Structural analysis of AM0627 and other mucinases can predict those displaying bis-O-glycan preferences
To infer why AM0627 recognizes clustered O-glycans and in turn cleaves glycopeptides containing bis-O-glycans, we analyzed the active sites of previously reported mucinases and the O-glycoprotease OgpA compared to that of AM0627. The structure of BT424428 (PDB entry: 5KD8), ZmpB28/ZmpC22 (PDB entries: 5KDU/6XT1), IMPa28 (PDB entry: 5KDX), and OgpA20 (PDB entry: 6Z2P) were previously solved in complex with Tn, mSTb, and T O-glycans, and T-glycopeptide (i.e. a peptide containing a T O-glycan), respectively (Fig. 6a). Inspection of their active site reveals that the residues that are around the GalNAc moiety at the G1’ subunit (Trp321/Asn347/Arg362/Tyr288AM0627, Trp570/Asn595/Arg611/Tyr538BT4244, Trp752/Asn775/Arg790/Phe727ZmpB, Trp692/Gln720/Arg742/Trp685IMPa, and Trp747/Asn770/Arg785/Phe722ZmpC) and even their interactions with the GalNAc moiety are mostly conserved (Fig. 6a). Exceptions occur with Phe727ZmpB/Phe722ZmpC that establish CH–π interactions with the Sia moiety of mSTb, and Trp685IMPa that does not interact with any sugar moiety. Apart from these interactions at the G’ subunits, other interactions have been described thoroughly before22,29. Regarding the degree of conservation of the residues at the G subunits, only BT4244 shares the key tyrosine residue that was found to be crucial in AM0627 (Tyr470AM0627 and Tyr723BT4244). We showed above that Tyr470AM0627 interacts with both GalNAc and Gal located at the G1 and G2 subunits, respectively, and its mutation to Ala abolishes completely the AM0627 activity (Fig. 3b). Therefore, there are important structural similarities among these mucinases, indicating that some of them could behave similarly regarding O-glycan recognition.
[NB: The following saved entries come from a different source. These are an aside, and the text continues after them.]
@[simp] theorem State.modCtx_turn (s : State) (c : Nat) (f : Context → Context) : (s.modCtx c f).turn = s.turn := rfl
@[simp] theorem State.modCtx_sched (s : State) (c : Nat) (f : Context → Context) : (s.modCtx c f).sched = s.sched := rfl
@[simp] theorem State.modCtx_tick (s : State) (c : Nat) (f : Context → Context) : (s.modCtx c f).tick = s.tick := rfl
@[simp] theorem State.modCtx_nextId (s : State) (c : Nat) (f : Context → Context) : (s.modCtx c f).nextId = s.nextId := rfl
@[simp] theorem State.modCtx_now (s : State) (c : Nat) (f : Context → Context) : (s.modCtx c f).now = s.now := rfl
@[simp] theorem State.modCtx_mem (s : State) (c : Nat) (f : Context → Context) : (s.modCtx c f).mem = s.mem := rfl
@[simp] theorem State.modCtx_full (s : State) (c : Nat) (f : Context → Context) : (s.modCtx c f).full = s.full := rfl
@[simp] theorem State.modCtx_tags (s : State) (c : Nat) (f : Context → Context) : (s.modCtx c f).tags = s.tags := rfl
@[simp] theorem State.modCtx_poison (s : State) (c : Nat) (f : Context → Context) : (s.modCtx c f).poison = s.poison := rfl
@[simp] theorem State.modCtx_acc (s : State) (c : Nat) (f : Context → Context) : (s.modCtx c f).acc = s.acc := rfl
@[simp] theorem State.modCtx_accPoison (s : State) (c : Nat) (f : Context → Context) : (s.modCtx c f).accPoison = s.accPoison := rfl
@[simp] theorem State.modCtx_groups (s : State) (c : Nat) (f : Context → Context) : (s.modCtx c f).groups = s.groups := rfl
@[simp] theorem State.modCtx_ops (s : State) (c : Nat) (f : Context → Context) : (s.modCtx c f).ops = s.ops := rfl
@[simp] theorem State.modCtx_runUnits (s : State) (c : Nat) (f : Context → Context) : (s.modCtx c f).runUnits = s.runUnits := rfl
@[simp] theorem State.modCtx_copies (s : State) (c : Nat) (f : Context → Context) : (s.modCtx c f).copies = s.copies := rfl
@[simp] theorem State.modCtx_chans (s : State) (c : Nat) (f : Context → Context) : (s.modCtx c f).chans = s.chans := rfl
@[simp] theorem State.modCtx_fencedCores (s : State) (c : Nat) (f : Context → Context) : (s.modCtx c f).fencedCores = s.fencedCores := rfl
@[simp] theorem State.modCtx_testing (s : State) (c : Nat) (f : Context → Context) : (s.modCtx c f).testing = s.testing := rfl
@[simp] theorem State.modCtx_fieldTests (s : State) (c : Nat) (f : Context → Context) : (s.modCtx c f).fieldTests = s.fieldTests := rfl
@[simp] theorem State.modCtx_suspects (s : State) (c : Nat) (f : Context → Context) : (s.modCtx c f).suspects = s.suspects := rfl
@[simp] theorem State.modCtx_testEvery (s : State) (c : Nat) (f : Context → Context) : (s.modCtx c f).testEvery = s.testEvery := rfl
@[simp] theorem State.modCtx_lastTest (s : State) (c : Nat) (f : Context → Context) : (s.modCtx c f).lastTest = s.lastTest := rfl
@[simp] theorem State.modCtx_blocks (s : State) (c : Nat) (f : Context → Context) : (s.modCtx c f).blocks = s.blocks := rfl
@[simp] theorem State.modCtx_launches (s : State) (c : Nat) (f : Context → Context) : (s.modCtx c f).launches = s.launches := rfl
@[simp] theorem State.modCtx_acts (s : State) (c : Nat) (f : Context → Context) : (s.modCtx c f).acts = s.acts := rfl
@[simp] theorem State.modCtx_actSeq (s : State) (c : Nat) (f : Context → Context) : (s.modCtx c f).actSeq = s.actSeq := rfl
@[simp] theorem State.modCtx_audits (s : State) (c : Nat) (f : Context → Context) : (s.modCtx c f).audits = s.audits := rfl
@[simp] theorem State.modCtx_ctxs (s : State) (c : Nat) (f : Context → Context) : (s.modCtx c f).ctxs = mupd s.ctxs c f := rfl
@[simp] theorem State.modCtx_vifs (s : State) (c : Nat) (f : Context → Context) : (s.modCtx c f).vifs = s.vifs := rfl
@[simp] theorem State.modCtx_queues (s : State) (c : Nat) (f : Context → Context) : (s.modCtx c f).queues = s.queues := rfl
@[simp] theorem State.modCtx_qdescs (s : State) (c : Nat) (f : Context → Context) : (s.modCtx c f).qdescs = s.qdescs := rfl
@[simp] theorem State.modCtx_pkts (s : State) (c : Nat) (f : Context → Context) : (s.modCtx c f).pkts = s.pkts := rfl
@[simp] theorem State.modCtx_batch (s : State) (c : Nat) (f : Context → Context) : (s.modCtx c f).batch = s.batch := rfl
@[simp] theorem State.modCtx_dies (s : State) (c : Nat) (f : Context → Context) : (s.modCtx c f).dies = s.dies := rfl
@[simp] theorem State.modCtx_coh (s : State) (c : Nat) (f : Context → Context) : (s.modCtx c f).coh = s.coh := rfl
@[simp] theorem State.modCtx_tb (s : State) (c : Nat) (f : Context → Context) : (s.modCtx c f).tb = s.tb := rfl
@[simp] theorem State.modCtx_ides (s : State) (c : Nat) (f : Context → Context) : (s.modCtx c f).ides = s.ides := rfl
@[simp] theorem State.modCtx_spdm (s : State) (c : Nat) (f : Context → Context) : (s.modCtx c f).spdm = s.spdm := rfl
@[simp] theorem State.modCtx_modl (s : State) (c : Nat) (f : Context → Context) : (s.modCtx c f).modl = s.modl := rfl
@[simp] theorem State.modCtx_peers (s : State) (c : Nat) (f : Context → Context) : (s.modCtx c f).peers = s.peers := rfl
@[simp] theorem State.modCtx_probes (s : State) (c : Nat) (f : Context → Context) : (s.modCtx c f).probes = s.probes := rfl
@[simp] theorem State.modCtx_reserve (s : State) (c : Nat) (f : Context → Context) : (s.modCtx c f).reserve = s.reserve := rfl
@[simp] theorem State.modCtx_hist (s : State) (c : Nat) (f : Context → Context) : (s.modCtx c f).hist = s.hist := rfl
@[simp] theorem State.modCtx_wcount (s : State) (c : Nat) (f : Context → Context) : (s.modCtx c f).wcount = s.wcount := rfl
@[simp] theorem State.modCtx_past (s : State) (c : Nat) (f : Context → Context) : (s.modCtx c f).past = s.past := rfl
@[simp] theorem State.modCtx_seqs (s : State) (c : Nat) (f : Context → Context) : (s.modCtx c f).seqs = s.seqs := rfl
@[simp] theorem State.modCtx_outside (s : State) (c : Nat) (f : Context → Context) : (s.modCtx c f).outside = s.outside := rfl
@[simp] theorem State.modCtx_accSick (s : State) (c : Nat) (f : Context → Context) : (s.modCtx c f).accSick = s.accSick := rfl
@[simp] theorem State.modCtx_tlbCore (s : State) (c : Nat) (f : Context → Context) : (s.modCtx c f).tlbCore = s.tlbCore := rfl
@[simp] theorem State.modCtx_tlbCluster (s : State) (c : Nat) (f : Context → Context) : (s.modCtx c f).tlbCluster = s.tlbCluster := rfl
@[simp] theorem State.modCtx_jams (s : State) (c : Nat) (f : Context → Context) : (s.modCtx c f).jams = s.jams := rfl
To get more insights into the potential function of Tyr723 in BT4244, we superimposed the AM0627 crystal structure with those of BT4244, ZmpB, IMPa, and ZmpC (Fig. 6b; in this figure, only the P1 from the AM0627E326A–P1–Zn2+ complex is shown for illustration purposes). As expected, the lowest root-mean-square deviation (RMSD) and the greater number of aligned residues were found between AM0627 and BT4244 (2.02 Å and 394 aligned residues, respectively) followed by ZmpB/ZmpC and AM0627 (2.25/2.26 Å and 351/342 aligned residues), and IMPa with AM0627 (2.99 Å and 342 aligned residues). A closer inspection of the active site of the complex between BT4244 and the Tn O-glycan and the superimposed P1 (taken from the AM0627E326A–P1–Zn2+ complex) reveals that Tyr723 will likely recognize O-glycans located in the G subunits (Fig. 6b). This suggests that AM0627 and BT4244 should behave very similarly in terms of recognition towards bis-O-glycan and that BT4244 likely cleaves glycopeptides containing bis-O-glycans. In fact, it has been recently shown that BT4244 acts on glycopeptides with bis-O-glycans, in particular GS*T*A and VT*S*A motifs of the Tn-MUC1-TR reporter, while it is inactive in a single PDT*R O-glycosite24,37 (S* or T* denotes a GalNAc-glycosylated Ser and Thr, respectively). With respect to the other mucinases, while ZmpB and ZmpC do not have an aromatic residue close to the sugars at the G subunits, IMPa contains two threonines (Thr775 and Tyr776) that will likely clash with both the GalNAc and Gal at the G1 and G2 subunits, respectively. Therefore, IMPa does not have a suitable binding site to accommodate the sugar units located at the G subunits. Overall, the structural analysis shows that the absence of an aromatic residue suitably positioned to interact with the sugar units at the G subunits is the reason why ZmpB, ZmpC, and IMPa do not cleave on glycopeptides containing bis-O-glycans.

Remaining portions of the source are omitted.